Раневская любила своих героев, и оттого критики упрекали ее в излишней обаятельности образа Вассы-стяжательницы, в слишком проникновенном, теплом исполнении этой роли. Они не понимали, что именно таким образом Раневская поднимает трагизм, необходимый для полноценного, всестороннего раскрытия образа Вассы, на должную высоту. Впрочем, и сама Фаина Георгиевна упрекала себя: «Вспоминая сейчас отдельные этапы работы, я вижу, что много занималась вульгарной социологией и недостаточно проникла в самую пьесу».
«Фаина Георгиевна много читала, — вспоминала Нина Станиславовна Сухоцкая. — Даже в последние годы, когда она уже плохо видела, ее трудно было застать дома без книги. Круг ее чтения был разнообразен. Помимо современной литературы и любимых классических произведений она увлеченно читала серьезные труды по истории. Перечитывала Плавта, Гомера, Данте. Однажды к ней зашла Анна Андреевна Ахматова и, застав ее за книгой, спросила, что она читает. Фаина восторженно ответила: «О, это так интересно! Переписка Курбского с Иваном Грозным!» Анна Андреевна рассмеялась: «Как это похоже на вас!..»
Из всех писателей мира самый любимый, боготворимый — Пушкин. Он постоянно был с ней. На столике у кровати и на письменном столе всегда жили томики Пушкина. Она не только великолепно знала его произведения, но пристально интересовалась всем, что о нем написано, всеми исследованиями наших пушкинистов. Однажды она мне сказала: «Все думаю о Пушкине. Пушкин — планета!»
Фаина Георгиевна признавалась, что к Пушкину у нее такое отношение, словно они встречались когда-то или могут еще встретиться. На вопрос «Как вы спите?» она отвечала: «Я сплю с Пушкиным».
Так и было — читала она допоздна, и преимущественно Пушкина. Мучимая бессонницей, могла читать его или думать о нем всю ночь. Если бы судьба уготовила ей встречу с Александром Сергеевичем, она бы призналась ему, что буквально живет им всю жизнь.
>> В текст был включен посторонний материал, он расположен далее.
-- ==== Sys2Proof/Laws/KeptDram.lean ====
section
/-! SUPPORT. `Kept` for the operations of Machine/Dram.lean: one lemma per function that changes the state. -/
namespace Sys2Proof.Machine

theorem kept_enqueue {P : Parts} {s0 : State} (s : State) (r : Req) (hk : Kept P s0 s) (hp : Sub 0x1000 P) : Kept P s0 (enqueue s r) := by
  unfold enqueue
  repeat' first
    | (with_reducible assumption)
    | (with_reducible apply kept_updBank)

theorem kept_park {P : Parts} {s0 : State} (s : State) (r : Req) (hk : Kept P s0 s) (hp : Sub 0x1001 P) : Kept P s0 (park s r) := by
  unfold park
  repeat' first
    | (with_reducible assumption)
    | ((with_reducible apply Sub.le hp); rfl)
    | (extract_lets +onlyGivenNames yk; refine (kept_some (P := P) (s0 := s0) yk ?_).elim (fun _ hyk => ?_); subst yk; rotate_left; rw [hyk.2]; have _ := hyk.1; clear hyk; clear yk; rotate_left)
    | (with_reducible refine kept_ite ?_ ?_)
    | (with_reducible apply kept_bumpF)
    | (with_reducible apply kept_updChan)

theorem kept_tryTake_opt {P : Parts} {s0 : State} (s : State) (r : Req) (hk : Kept P s0 s) (hp : Sub 0x1001 P) : KeptO P s0 (fun s => s) (tryTake s r) := by
  unfold tryTake
  repeat' first
    | (with_reducible exact keptO_none _)
    | (with_reducible refine keptO_some ?_)
    | (with_reducible refine keptO_ite ?_ ?_)
    | (with_reducible assumption)
    | ((with_reducible apply Sub.le hp); rfl)
    | (with_reducible apply kept_enqueue)
    | (with_reducible apply kept_park)

theorem kept_tryTake {P : Parts} {s0 : State} {tt : State} (s : State) (r : Req) (hk : Kept P s0 s) (hp : Sub 0x1001 P) (he : tryTake s r = some tt) : Kept P s0 tt :=
  kept_tryTake_opt s r hk hp _ he

theorem kept_admitLoop {P : Parts} {s0 : State} (l : List Req) (banks : List Nat) (s : State) (hk : Kept P s0 s) (hp : Sub 0x1001 P) :
    Kept P s0 (admitLoop l banks s).1 := by
  induction l generalizing banks s with
  | nil => exact hk
  | cons r l ih =>
    simp only [admitLoop]
    split
    · exact ih _ _ hk
    · split
      · exact ih _ _ (kept_tryTake _ _ hk (hp.le rfl) (by assumption))
      · exact ih _ _ hk

theorem kept_takeIn {P : Parts} {s0 : State} (s : State) (st : Nat) (ch : Nat) (hk : Kept P s0 s) (hp : Sub 0x1001 P) : Kept P s0 (takeIn s st ch) := by
  unfold takeIn
  repeat' first
    | (with_reducible assumption)
    | ((with_reducible apply Sub.le hp); rfl)
    | (with_reducible apply kept_admitLoop)
    | (with_reducible apply kept_updChan)

theorem kept_admitStack {P : Parts} {s0 : State} (s : State) (st : Nat) (hk : Kept P s0 s) (hp : Sub 0x1001 P) : Kept P s0 (admitStack s st) := by
  unfold admitStack
  repeat' first
    | (with_reducible assumption)
    | (with_reducible refine kept_forEach _ _ _ (fun _ _ _ => ?_) ?_)
    | (with_reducible apply kept_takeIn)

theorem kept_memRequest {P : Parts} {s0 : State} (s : State) (r : Req) (hk : Kept P s0 s) (hp : Sub 0x1001 P) : Kept P s0 (memRequest s r) := by
  unfold memRequest
  repeat' first
    | (with_reducible assumption)
    | ((with_reducible apply Sub.le hp); rfl)
    | (extract_lets +onlyGivenNames yk; clear_value yk; revert yk; intro _)
    | (with_reducible refine kept_forEach _ _ _ (fun _ _ _ => ?_) ?_)
    | (with_reducible refine kept_ite ?_ ?_)
    | (with_reducible refine kept_tryTake _ _ ?_ ?_ (by assumption))
    | (with_reducible apply kept_updChan)
    | split

theorem kept_writeSector {P : Parts} {s0 : State} (s : State) (k : Nat) (data : List (Option Byte)) (poison : Bool) (hk : Kept P s0 s) (hp : Sub 0x800000701 P) : Kept P s0 (writeSector s k data poison) := by
  unfold writeSector
  repeat' first
    | (with_reducible assumption)
    | ((with_reducible apply Sub.le hp); rfl)
    | (extract_lets +onlyGivenNames yk; refine (kept_some (P := P) (s0 := s0) yk ?_).elim (fun _ hyk => ?_); subst yk; rotate_left; rw [hyk.2]; have _ := hyk.1; clear hyk; clear yk; rotate_left)
    | (extract_lets +onlyGivenNames yk; clear_value yk; revert yk; intro _)
    | (with_reducible refine kept_ite ?_ ?_)
    | (with_reducible apply kept_bakeSector)
    | (with_reducible apply kept_bumpF)
    | (with_reducible apply kept_clrFlips)
    | (with_reducible apply kept_setPoison)
    | (with_reducible apply kept_wrMemOpt)

theorem kept_performRow {P : Parts} {s0 : State} (s : State) (r : Req) (hk : Kept P s0 s) (hp : Sub 0x2000cd0200bf09 P) : Kept P s0 (performRow s r) := by
  unfold performRow
  repeat' first
    | (with_reducible assumption)
    | ((with_reducible apply Sub.le hp); rfl)
    | (extract_lets +onlyGivenNames yk; refine (kept_some (P := P) (s0 := s0) yk ?_).elim (fun _ hyk => ?_); subst yk; rotate_left; rw [hyk.2]; have _ := hyk.1; clear hyk; clear yk; rotate_left)
    | (with_reducible refine kept_foldl _ _ _ (fun _ _ _ => ?_) ?_)
    | (with_reducible refine kept_ite ?_ ?_)
    | (with_reducible apply kept_dirtyLine)
    | (with_reducible apply kept_returnRead)
    | (with_reducible apply kept_returnWrite)
    | (with_reducible apply kept_writeSector)

theorem kept_performHole {P : Parts} {s0 : State} (s : State) (r : Req) (hk : Kept P s0 s) (hp : Sub 0x20008d0200a201 P) : Kept P s0 (performHole s r) := by
  unfold performHole
  repeat' first
    | (with_reducible assumption)
    | ((with_reducible apply Sub.le hp); rfl)
    | (extract_lets +onlyGivenNames yk; clear_value yk; revert yk; intro _)
    | (with_reducible refine kept_ite ?_ ?_)
    | (with_reducible apply kept_logHole)
    | (with_reducible apply kept_returnRead)
    | (with_reducible apply kept_returnWrite)

theorem kept_afterAccess {P : Parts} {s0 : State} (s : State) (st : Nat) (ch : Nat) (b : Nat) (row : Nat) (hk : Kept P s0 s) (hp : Sub 0x1001 P) : Kept P s0 (afterAccess s st ch b row) := by
  unfold afterAccess
  repeat' first
    | (with_reducible assumption)
    | ((with_reducible apply Sub.le hp); rfl)
    | (extract_lets +onlyGivenNames yk; clear_value yk; revert yk; intro _)
    | (with_reducible apply kept_bumpF)
    | (with_reducible apply kept_updBank)

theorem kept_startBurst {P : Parts} {s0 : State} (s : State) (st : Nat) (ch : Nat) (due : Bool) (hk : Kept P s0 s) (hp : Sub 0x1001 P) : Kept P s0 (startBurst s st ch due) := by
  unfold startBurst
  repeat' first
    | (with_reducible assumption)
    | ((with_reducible apply Sub.le hp); rfl)
    | (extract_lets +onlyGivenNames yk; clear_value yk; revert yk; intro _)
    | (with_reducible apply kept_setB)
    | (with_reducible apply kept_updChan)

theorem kept_burstRules {P : Parts} {s0 : State} (s : State) (st : Nat) (ch : Nat) (hk : Kept P s0 s) (hp : Sub 0x1001 P) : Kept P s0 (burstRules s st ch) := by
  unfold burstRules
  repeat' first
    | (with_reducible assumption)
    | ((with_reducible apply Sub.le hp); rfl)
    | (extract_lets +onlyGivenNames yk; clear_value yk; revert yk; intro _)
    | (with_reducible refine kept_ite ?_ ?_)
    | (with_reducible apply kept_event)
    | (with_reducible apply kept_startBurst)

theorem kept_releaseParked {P : Parts} {s0 : State} (n : Nat) (s : State) (st ch : Nat) (hk : Kept P s0 s) (hp : Sub 0x1000 P) :
    Kept P s0 (releaseParked n s st ch) := by
  induction n generalizing s with
  | zero => exact hk
  | succ n ih =>
    simp only [releaseParked]
    split
    · exact kept_updChan _ _ _ _ hk (hp.le rfl)
    · split
      · exact hk
      · exact ih _ (kept_updChan _ _ _ _ (kept_enqueue _ _ hk (hp.le rfl)) (hp.le rfl))

theorem kept_firstActive {P : Parts} {s0 : State} (s : State) (st : Nat) (hk : Kept P s0 s) (hp : Sub 0x2000 P) : Kept P s0 (firstActive s st) := by
  unfold firstActive
  repeat' first
    | (with_reducible assumption)
    | (with_reducible apply kept_updStack)

theorem kept_srFlush {P : Parts} {s0 : State} (s : State) (st : Nat) (hk : Kept P s0 s) (hp : Sub 0x2001 P) : Kept P s0 (srFlush s st) := by
  unfold srFlush
  repeat' first
    | (with_reducible assumption)
    | ((with_reducible apply Sub.le hp); rfl)
    | (with_reducible refine kept_ite ?_ ?_)
    | (with_reducible apply kept_flushDirty)
    | (with_reducible apply kept_updStack)

theorem kept_afterRelease {P : Parts} {s0 : State} (s : State) (st : Nat) (ch : Nat) (hk : Kept P s0 s) (hp : Sub 0x3001 P) : Kept P s0 (afterRelease s st ch) := by
  unfold afterRelease
  repeat' first
    | (with_reducible assumption)
    | ((with_reducible apply Sub.le hp); rfl)
    | (with_reducible apply kept_burstRules)
    | (with_reducible apply kept_releaseParked)
    | (with_reducible apply kept_srFlush)
    | (with_reducible apply kept_takeIn)

theorem kept_finishReq {P : Parts} {s0 : State} (s : State) (st ch b i : Nat) (r : Req) (perform : State → State)
    (hf : ∀ s, Kept P s0 s → Kept P s0 (perform s)) (hk : Kept P s0 s) (hp : Sub 0x4000003001 P) : Kept P s0 (finishReq s st ch b i r perform) :=
  kept_afterRelease _ _ _ (hf _ (kept_afterAccess _ _ _ _ _ (kept_charge _ _ _ _ (kept_updBank _ _ _ _ _ hk (hp.le rfl)) (hp.le rfl)) (hp.le rfl))) (hp.le rfl)

theorem kept_dataCommand {P : Parts} {s0 : State} (s : State) (st : Nat) (ch : Nat) (b : Nat) (i : Nat) (r : Req) (hk : Kept P s0 s) (hp : Sub 0x2000cd0200bf09 P) : Kept P s0 (dataCommand s st ch b i r) := by
  unfold dataCommand
  repeat' first
    | (with_reducible assumption)
    | ((with_reducible apply Sub.le hp); rfl)
    | (with_reducible refine kept_ite ?_ ?_)
    | (with_reducible refine kept_finishReq _ _ _ _ _ _ _ (fun _ _ => ?_) ?_ ?_)
    | (with_reducible apply kept_performHole)
    | (with_reducible apply kept_performRow)
    | (with_reducible apply kept_updBank)

theorem kept_issueCommand {P : Parts} {s0 : State} (s : State) (st : Nat) (ch : Nat) (ready : List (Nat × Nat)) (media : List Flip) (hk : Kept P s0 s) (hp : Sub 0x2000cd0200bf09 P) : Kept P s0 (issueCommand s st ch ready media) := by
  unfold issueCommand
  repeat' first
    | (with_reducible assumption)
    | ((with_reducible apply Sub.le hp); rfl)
    | (extract_lets +onlyGivenNames yk; refine (kept_some (P := P) (s0 := s0) yk ?_).elim (fun _ hyk => ?_); subst yk; rotate_left; rw [hyk.2]; have _ := hyk.1; clear hyk; clear yk; rotate_left)
    | (extract_lets +onlyGivenNames yk; clear_value yk; revert yk; intro _)
    | (with_reducible refine kept_ite ?_ ?_)
    | (with_reducible apply kept_addFlips)
    | (with_reducible apply kept_charge)
    | (with_reducible apply kept_dataCommand)
    | (with_reducible apply kept_updBank)
    | (with_reducible apply kept_updChan)
    | split

theorem kept_decodeDone {P : Parts} {s0 : State} (s : State) (st : Nat) (ch : Nat) (b : Nat) (hk : Kept P s0 s) (hp : Sub 0x2000cd0200bf09 P) : Kept P s0 (decodeDone s st ch b) := by
  unfold decodeDone
  repeat' first
    | (with_reducible assumption)
    | ((with_reducible apply Sub.le hp); rfl)
    | (extract_lets +onlyGivenNames yk; refine (kept_some (P := P) (s0 := s0) yk ?_).elim (fun _ hyk => ?_); subst yk; rotate_left; rw [hyk.2]; have _ := hyk.1; clear hyk; clear yk; rotate_left)
    | (with_reducible refine kept_ite ?_ ?_)
    | (with_reducible apply kept_decodeRow)
    | (with_reducible refine kept_finishReq _ _ _ _ _ _ _ (fun _ _ => ?_) ?_ ?_)
    | (with_reducible apply kept_performRow)
    | (with_reducible apply kept_updBank)
    | split

theorem kept_prechargeAll {P : Parts} {s0 : State} (s : State) (st : Nat) (ch : Nat) (hk : Kept P s0 s) (hp : Sub 0x1000 P) : Kept P s0 (prechargeAll s st ch) := by
  unfold prechargeAll
  repeat' first
    | (with_reducible assumption)
    | (with_reducible refine kept_forEach _ _ _ (fun _ _ _ => ?_) ?_)
    | (with_reducible apply kept_updBank)

theorem kept_grantWindow {P : Parts} {s0 : State} (s : State) (st : Nat) (ch : Nat) (hk : Kept P s0 s) (hp : Sub 0x1001 P) : Kept P s0 (grantWindow s st ch) := by
  unfold grantWindow
  repeat' first
    | (with_reducible assumption)
    | ((with_reducible apply Sub.le hp); rfl)
    | (extract_lets +onlyGivenNames yk; refine (kept_some (P := P) (s0 := s0) yk ?_).elim (fun _ hyk => ?_); subst yk; rotate_left; rw [hyk.2]; have _ := hyk.1; clear hyk; clear yk; rotate_left)
    | (extract_lets +onlyGivenNames yk; clear_value yk; revert yk; intro _)
    | (with_reducible apply kept_bumpF)
    | (with_reducible apply kept_setB)
    | (with_reducible apply kept_updChan)

theorem kept_baseCounts {P : Parts} {s0 : State} (s : State) (st : Nat) (ch : Nat) (hk : Kept P s0 s) (hp : Sub 0x2000 P) : Kept P s0 (baseCounts s st ch) := by
  unfold baseCounts
  repeat' first
    | (with_reducible assumption)
    | (extract_lets +onlyGivenNames yk; clear_value yk; revert yk; intro _)
    | (with_reducible apply kept_updStack)

theorem kept_refreshAll {P : Parts} {s0 : State} (s : State) (st : Nat) (ch : Nat) (hk : Kept P s0 s) (hp : Sub 0x4000003001 P) : Kept P s0 (refreshAll s st ch) := by
  unfold refreshAll
  repeat' first
    | (with_reducible assumption)
    | ((with_reducible apply Sub.le hp); rfl)
    | (extract_lets +onlyGivenNames yk; refine (kept_some (P := P) (s0 := s0) yk ?_).elim (fun _ hyk => ?_); subst yk; rotate_left; rw [hyk.2]; have _ := hyk.1; clear hyk; clear yk; rotate_left)
    | (extract_lets +onlyGivenNames yk; clear_value yk; revert yk; intro _)
    | (with_reducible refine kept_ite ?_ ?_)
    | (with_reducible apply kept_baseCounts)
    | (with_reducible apply kept_bumpF)
    | (with_reducible apply kept_charge)
    | (with_reducible apply kept_grantWindow)
    | (with_reducible apply kept_prechargeAll)
    | (with_reducible apply kept_setF)
    | (with_reducible apply kept_updChan)

theorem kept_endBurst {P : Parts} {s0 : State} (s : State) (st : Nat) (ch : Nat) (hk : Kept P s0 s) (hp : Sub 0x3001 P) : Kept P s0 (endBurst s st ch) := by
  unfold endBurst
  repeat' first
    | (with_reducible assumption)
    | ((with_reducible apply Sub.le hp); rfl)
    | (extract_lets +onlyGivenNames yk; clear_value yk; revert yk; intro _)
    | (with_reducible refine kept_ite ?_ ?_)
    | (with_reducible apply kept_burstRules)
    | (with_reducible apply kept_setB)
    | (with_reducible apply kept_srFlush)

end Sys2Proof.Machine
end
Актер и режиссер Сергей Юрский, в чьем спектакле «Правда — хорошо, а счастье лучше» Фаина Георгиевна сыграла свою последнюю роль — няньку Филициату, вспоминал: «В ее отношении к великим (в том числе к тем, кого она знала, с кем дружила) был особый оттенок: при всей любви — неприкосновенность. Не надо играть Пушкина. Пожалуй, и читать в концертах не надо. А тем более петь, а тем более танцевать! И самого Пушкина ни в коем случае изображать не надо. Вот у Булгакова хватило такта написать пьесу о Пушкине без самого Пушкина.
— Но тот же Булгаков написал «Мольера», где сам Мольер — главная роль.
Отмалчивается, пропускает. Когда говорят, что поставлен спектакль о Блоке, балет по Чехову, играют переписку Тургенева, что читают со сцены письма Пушкина, она говорит: «Какая смелость! Я бы не решилась». И чувствуется, что не одобряет. Обожая Чайковского, к его операм на пушкинские сюжеты относится как к нравственной ошибке. Пушкин для нее вообще выше всех — во всех временах и во всех народах. Жалеет иностранцев, которые не могут читать Пушкина в подлиннике. Возможность ежедневно брать с полки томик с его стихами считает великим счастьем».